-- ==== Sys2Proof/Machine/Launches.lean ====
section
/-! DEFINITION. The dispatcher: taking launch records, the checks of a launch, dependences, the residence of its teams, and
its end (R167, R178, R370 to R373, R381 to R390, R398). -/

namespace Sys2Proof.Machine

/-! ### Reading for a launch (R381, R384) -/

/-- What a read in a launch's domain gives. -/
inductive LaunchRead where
  | ok (bs : List Byte) (s : State)
  | wait (s : State)
  | fail (s : State)
deriving Repr

/-- Reads bytes in a launch's domain as a snapshot; a fault is recorded and waited for (R320, R384 reason 0x03). -/
def State.launchRead (s : State) (l : Launch) (va : W64) (n : Nat) : LaunchRead :=
  if n = 0 then .ok [] s
  else if !canonical va || !canonical (va + BitVec.ofNat 64 (n - 1)) then .fail s
  else
    match s.translateRun { core := 512, lane := none, world := l.world, domain := l.dom } .read va n [] with
    | (.inr (x, i), s) =>
      (match s.openFault (.launch l.id) l.world l.dom x .read (va + BitVec.ofNat 64 i) 0 0 with
       | (.wait f, s) => .wait (s.setLaunch l.id fun y => { y with fault := some f })
       | (.deny _, s) => .fail s)
    | (.inl ls, s) =>
      let s := s.openLines ls va
      if ls.any s.poisoned || s.hostLost ls then .fail s else .ok (ls.map s.memByte) s

/-- The header of a launch's log, where it can be read (R371). -/
def State.logHeader (s : State) (l : Launch) : Option Nat :=
  let va := BitVec.ofNat 64 (l.rec_ 448 64)
  if !canonical va then none
  else
    match (s.translateRun { core := 512, lane := none, world := l.world, domain := l.dom } .read va 128 []).1 with
    | .inl ls => if ls.any s.poisoned then none else some (ofBytes (ls.map s.memByte))
    | .inr _ => none

/-! ### Start and dependences (R370 to R373, R388) -/

/-- The log that a record or replay launch starts with; recording sets the header's state (R371). -/
def State.openLog (s : State) (l : Launch) : State :=
  if l.rec_ 276 2 = 0 then s
  else
    let h := (s.logHeader l).getD 0
    let replay := l.rec_ 276 2 = 2
    let g : OrderLog :=
      { launch := l.id, replay := replay, addr := BitVec.ofNat 64 (l.rec_ 448 64), seg := bits h 64 32,
        ckpt := bits h 96 32, ckused := if replay then bits h 128 32 else 0, stopped := false, diverged := false,
        banks := [], abandoned := [], used := [] }
    let s := { s with logs := s.logs ++ [g] }
    if replay then s else s.logWrite g 5 1 1

/-- A launch starts (R382, R387). -/
def State.startLaunch (s : State) (l : Launch) : State :=
  (s.setLaunch l.id fun x => { x with state := .running, started := s.clock }).openLog l

/-- A dependence as it stands. -/
inductive DepTest where
  | met (s : State)
  | open (s : State)
  | wait (s : State)
  | fail (s : State)
deriving Repr

/-- Tests a dependence (R388). -/
def State.testDep (s : State) (l : Launch) (i : Nat) : DepTest :=
  let d := l.dep i
  match bits d 62 2 with
  | 1 =>
    (match s.launchRead l (BitVec.ofNat 64 (wrapN (sextN (bits d 0 57) 57) 64)) 16 with
     | .ok bs s => if (objOf (ofBytes bs)).phase ≠ bit d 61 then .met s else .open s
     | .wait s => .wait s
     | .fail s => .fail s)
  | 2 =>
    let x := s.queue l.world (bits d 57 4)
    let ticket := BitVec.ofNat 16 (bits d 0 16)
    if !x.recent ticket || x.ended.any (·.1 = ticket) then .met s else .open s
  | _ => .met s

/-- Tests a dependence of a waiting launch; the launch starts when all are met (R388). -/
def State.meetDep (s : State) (n i : Nat) : State :=
  match s.launch? n with
  | none => s
  | some l =>
    if l.state ≠ .waiting || l.fault.isSome || l.deps.getD i true then s
    else
      match s.testDep l i with
      | .met s =>
        let l := { l with deps := l.deps.set i true }
        let s := s.setLaunch n fun _ => l
        if l.deps.all id then s.startLaunch l else s
      | .open s | .wait s => s
      | .fail s => s.refuseLaunch l stFaulted 3

/-- A dependence of a waiting launch can be settled now. -/
def State.depDue (s : State) (n i : Nat) : Bool :=
  (s.launch? n).any fun l => l.state = .waiting && l.fault.isNone && !l.deps.getD i true && s.power &&
    (match s.testDep l i with
     | .open _ => false
     | _ => true)

/-- DEPENDENCE_MET (R388). -/
def execDependenceMet (launch dep : Nat) (s : State) : Out :=
  .next (if s.depDue launch dep then s.meetDep launch dep else s)

/-! ### The checks (R384) -/

/-- The order fields of a record break R370, or the log's header does (R371). -/
def State.orderBad (s : State) (l : Launch) : Bool :=
  l.rec_ 276 2 ≠ 0 && (l.rec_ 273 1 = 1 || !(s.logHeader l).any l.logOk)

/-- Checks 0x02 and 0x04 to 0x06 and the form of the dependences; a launch that passes waits for them or starts (R384,
R388). -/
def State.checkLaunch (s : State) (l : Launch) : State :=
  if !l.descOk || !l.agrees then s.refuseLaunch l stFaulted 2
  else if (l.cgrid ≠ 0 && l.teamCount % l.cgrid ≠ 0) || s.orderBad l then s.refuseLaunch l stFaulted 4
  else if s.shapeReason l = 5 then s.refuseLaunch l stNoResidence 5
  else if s.shapeReason l = 6 then s.refuseLaunch l stShape 6
  else if !(List.range 4).all fun i => depOk (l.dep i) then s.refuseLaunch l stFaulted 3
  else
    let deps := (List.range 4).map fun i => decide (bits (l.dep i) 62 2 = 0)
    let s := s.setLaunch l.id fun _ => { l with state := .waiting, deps := deps }
    if deps.all id then s.startLaunch l else (List.range 4).foldl (fun s i => s.meetDep l.id i) s

/-- Reads the descriptor and the argument block (R384 reason 0x03, R386). -/
def State.readLaunch (s : State) (l : Launch) : State :=
  match s.launchRead l (BitVec.ofNat 64 (l.rec_ 0 64)) 128 with
  | .wait s => s
  | .fail s => s.refuseLaunch l stFaulted 3
  | .ok kd s =>
    match s.launchRead l (BitVec.ofNat 64 (l.rec_ 64 64)) (4 * l.rec_ 306 7 + l.rec_ 313 9) with
    | .wait s => s
    | .fail s => s.refuseLaunch l stFaulted 3
    | .ok args s => s.checkLaunch { l with kd := BitVec.ofNat 1024 (ofBytes kd), args := args }

/-- Checks 0x01 and 0x0A; `d` is the domain of the thread that enqueued a device-side record (R384). -/
def State.beginLaunch (s : State) (l : Launch) (d : Option (BitVec 4)) : State :=
  if !l.recordOk then s.refuseLaunch l stFaulted 1
  else if !bit ((s.world l.world).droot.getD l.dom.toNat 0).toNat 0 || d.any (· ≠ l.dom) then
    s.refuseLaunch l stFaulted 0x0A
  else s.readLaunch l

/-! ### Taking a record (R381) -/

/-- Reads the next host record of a queue for a launch whose record has not been read (R381, R437). -/
def State.readRecord (s : State) (l : Launch) : State :=
  let x := s.queue l.world l.queue
  let ipa := x.base + 128 * (x.head.toNat % 2 ^ x.lgn)
  let wait := fun (e : Xl) =>
    match s.openFault (.launch l.id) l.world 0 e .read 0 0 0 with
    | (.wait f, s) => s.setLaunch l.id fun y => { y with fault := some f }
    | (.deny _, s) => s.refuseLaunch l stFaulted 3
  match s.stage2 l.world ipa .read with
  | .ok pa =>
    let p : Loc := ⟨false, pa⟩
    let s := s.openLines [p]
    if s.poisoned p then s.refuseLaunch l stFaulted 3
    else
      let l := { l with taken := true, record := BitVec.ofNat 1024 (s.memNat p 128) }
      let s := (s.setLaunch l.id fun _ => l).setQueue l.world l.queue fun x => { x with head := x.head + 1 }
      s.beginLaunch l none
  | .fault => wait (.s2 ipa true)
  | .pull => wait (.pull ipa)

/-- Takes the next record of a queue (R381). -/
def State.takeNext (s : State) (w q : Nat) : State :=
  match s.pendingIn w q with
  | [] => s
  | e :: _ =>
    let l := Launch.of s.ids w q e.ticket (if e.host then 0 else e.record)
    let l := { l with taken := !e.host }
    let s := { s with ids := s.ids + 1, queued := s.queued.erase e, launches := s.launches ++ [l] }
    if e.host then s.readRecord l else s.beginLaunch l (some e.domain)

/-- The launch of a queue that has not ended (R382). -/
def State.activeIn (s : State) (w q : Nat) : Option Launch :=
  s.launches.find? fun l => l.world = w && l.queue = q && l.state ≠ .ended

/-- The queues of a world are served: it is resident and runs, and its partition neither waits for its next period nor switches
(R387, R401, R403, R431). -/
def State.serves (s : State) (w : Nat) : Bool :=
  s.power && !s.halted && s.link && s.worldHere w && (s.world w).bound && (s.world w).tdi = .run &&
    (s.partOf w).any fun p => !p.capped && p.switching.isNone

/-- The dispatcher takes a record of the queue, or goes on with the launch whose record or memory it is reading. -/
def State.takeDue (s : State) (w q : Nat) : Bool :=
  s.serves w &&
    (match s.activeIn w q with
     | some l => l.state = .checking && l.fault.isNone
     | none => (s.queue w q).enabled && !(s.pendingIn w q).isEmpty)

/-! ### Residence (R386, R387, R389) -/

/-- Cores in order of preference: one first, then those with fewer teams first. -/
def State.coreOrder (s : State) (cores : List Nat) (first : Nat) : List Nat :=
  cores.filter (· = first) ++
    (List.range 65).flatMap fun n => cores.filter fun c => c ≠ first && (s.slotsOn c).length = n

/-- Starts team j of a launch on a core with room for it and its frame (R389, R391). The fetch buffers of the world on a
core that the launch comes to are discarded (R167). -/
def State.placeTeam (s : State) (l : Launch) (j core : Nat) : Option State :=
  if !s.frameRoom l.world l.frame then none
  else
    (s.roomFor core ((List.range l.teamGroups).map l.budgetOf) l.granules l.stageEntries).map fun qs =>
      let s := if s.teams.any fun m => m.launch = l.id && m.core = core then s else s.discardFetch core l.world
      s.startTeam l j core qs

/-- Places teams on different cores of a list, up to a number: the state and how many are left. -/
def State.spreadTeams (s : State) (l : Launch) (j : Nat) : List Nat → Nat → State × Nat
  | [], n => (s, n)
  | c :: cs, n =>
    if n = 0 then (s, 0)
    else
      match s.placeTeam l j c with
      | some s => s.spreadTeams l (j + 1) cs (n - 1)
      | none => s.spreadTeams l j cs n

/-- Places the next team of a launch on a core, or its next cluster grid on the core's cluster (R389). -/
def State.placeNext (s : State) (p : Partition) (l : Launch) (core : Nat) : Option State :=
  let next := fun (s : State) => s.setLaunch l.id fun x => { x with next := x.next + max 1 l.cgrid }
  if !(s.usable p).contains core then none
  else if l.cgrid = 0 then (s.placeTeam l l.next core).map next
  else
    let cores := s.coreOrder ((s.usable p).filter fun c => c / 64 = core / 64) core
    match s.spreadTeams l l.next cores l.cgrid with
    | (s, 0) => some (next s)
    | _ => none

/-- Places all the remaining teams of a persistent launch, the first ones at a core (R389). -/
def State.placeAll (p : Partition) (core : Nat) : Nat → State → Launch → Option State
  | 0, _, _ => none
  | fuel + 1, s, l =>
    if l.teamCount ≤ l.next then some s
    else
      match (s.coreOrder (s.usable p) core).findSome? fun c => s.placeNext p l c with
      | none => none
      | some s => State.placeAll p core fuel s { l with next := l.next + max 1 l.cgrid }

/-- Places what can be placed of a launch at a core (R389). -/
def State.placeAt (s : State) (l : Launch) (core : Nat) : Option State :=
  (s.partOf l.world).bind fun p =>
    if l.persistent then
      (if (s.usable p).contains core then State.placeAll p core 32768 s l else none)
    else s.placeNext p l core

/-- Somewhere in the partition the launch can be placed. -/
def State.placeable (s : State) (l : Launch) : Bool :=
  (s.partOf l.world).any fun p => (s.usable p).any fun c => (s.placeAt l c).isSome

/-- Faults of a team's threads that are open (R321). -/
def State.teamFaulted (s : State) (team : Nat) : Bool :=
  s.faults.any fun f => !f.notice && (match f.source with
    | .thread t => t.team = team
    | _ => false)

/-- Saved teams of a launch that wait for no fault. -/
def State.savedTeams (s : State) (l : Launch) : List Team :=
  s.teams.filter fun m => m.launch = l.id && m.place = .frame && !(s.liveOfTeam m.id).isEmpty && !s.teamFaulted m.id

def State.prioOf (s : State) (l : Launch) : Nat := (s.queue l.world l.queue).prio

/-- The launch may dispatch teams: it runs, and its saved teams come first (R387, R394). -/
def State.dispatches (s : State) (l : Launch) : Bool :=
  l.state = .running && l.fatal.isNone && s.serves l.world && l.next < l.teamCount && (s.savedTeams l).isEmpty

/-- Saved launches come before an unstarted launch of equal or lower priority (R390). -/
def State.savedFirst (s : State) (l : Launch) : Bool :=
  l.next = 0 && s.launches.any fun x => x.world = l.world && x.id ≠ l.id && s.prioOf l ≤ s.prioOf x &&
    (x.state = .parked || x.state = .running) && !(s.savedTeams x).isEmpty

/-- Place of a queue in the round that begins after the queue served last (R387). -/
def Partition.round (p : Partition) (w q : Nat) : Nat :=
  (q + 1024 * 16 + 16 * w - (16 * p.served.1 + p.served.2 + 1)) % 1024

/-- A launch is served before another (R387). -/
def State.servedBefore (s : State) (p : Partition) (x l : Launch) : Bool :=
  s.prioOf l < s.prioOf x ||
    (s.prioOf l = s.prioOf x && p.round x.world x.queue < p.round l.world l.queue)

/-- A formed group that waits goes ahead of a launch's teams of equal or lower priority (R296; DEDUCED, log entry 126). -/
def State.formedFirst (s : State) (l : Launch) : Bool :=
  s.formed.any fun f => f.world = l.world && (s.launch? f.launch).any fun x => s.formedReady f x && s.prioOf l ≤ s.prioOf x

/-- The launch is the next one that the dispatcher serves. -/
def State.turnOf (s : State) (l : Launch) : Bool :=
  (s.partOf l.world).any fun p => s.dispatches l && !s.savedFirst l && !s.formedFirst l &&
    !(s.launches.any fun x => x.id ≠ l.id && x.world = l.world && s.dispatches x && !s.savedFirst x &&
      s.servedBefore p x l && s.placeable x)

/-- TEAM_RESIDENCE: the next team of a launch, its next cluster grid, or all its teams become resident (R387, R389). -/
def execTeamResidence (launch core : Nat) (s : State) : Out :=
  .next (match s.launch? launch with
    | none => s
    | some l =>
      if !s.turnOf l then s
      else
        match s.placeAt l core with
        | some s => s.setPart (s.world l.world).part fun p => { p with served := (l.world, l.queue) }
        | none => s)

/-! ### End (R178, R298, R373, R385, R398) -/

/-- A launch's grid is over: every thread has ended, nothing of them is in flight, no lay-by holds an entry (R79, R298,
R385). -/
def State.launchOver (s : State) (l : Launch) : Bool :=
  (l.state = .running || l.state = .soft || l.state = .grace || l.state = .parked) && l.teamCount ≤ l.next &&
    (s.teams.all fun m => m.launch ≠ l.id ||
      ((s.liveOfTeam m.id).isEmpty && !m.finalTurn && m.releases.isEmpty && !(s.ops.any fun o => o.who.team = m.id) &&
        !(s.copies.any fun c => c.team = m.id) && !(s.staging.any fun e => e.team = m.id) &&
        !(s.wbuf.any fun e => e.who.team = m.id))) &&
    !(s.laybys.any fun x => x.launch = l.id) && !(s.formed.any fun x => x.launch = l.id) &&
    !(s.remotes.any fun r => r.world = l.world && r.kind = flWrite && !r.done)

/-- Ends a launch with a fatal trap: its notice, and what R178 does (R384 reason 0x08, R398). -/
def State.endFatal (s : State) (l : Launch) (r : Trap) (t : TRef) : State :=
  let entry := BitVec.ofNat 64 (r.record (s.thread t))
  (s.launchNotice l 0x10 entry r.addr r.pc).cutLaunch l stFaulted 8

def State.endDue (s : State) (n : Nat) : Bool :=
  s.power && (s.launch? n).any fun l => l.state ≠ .ended &&
    (if l.state = .stopped then s.written l else l.fatal.isSome || s.launchOver l)

/-- LAUNCH_END (R178, R373, R385). -/
def execLaunchEnd (n : Nat) (s : State) : Out :=
  .next (match s.launch? n with
    | none => s
    | some l =>
      if !s.endDue n then s
      else if l.state = .stopped then s.endLaunch l l.status l.reason
      else
        match l.fatal with
        | some (r, t) => s.endFatal l r t
        | none => s.endLaunch l stOk 0)

end Sys2Proof.Machine
end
===
__Work request__. Provide the count of lines in the data above that include the word "lane", with no added text.

__The answer__. 2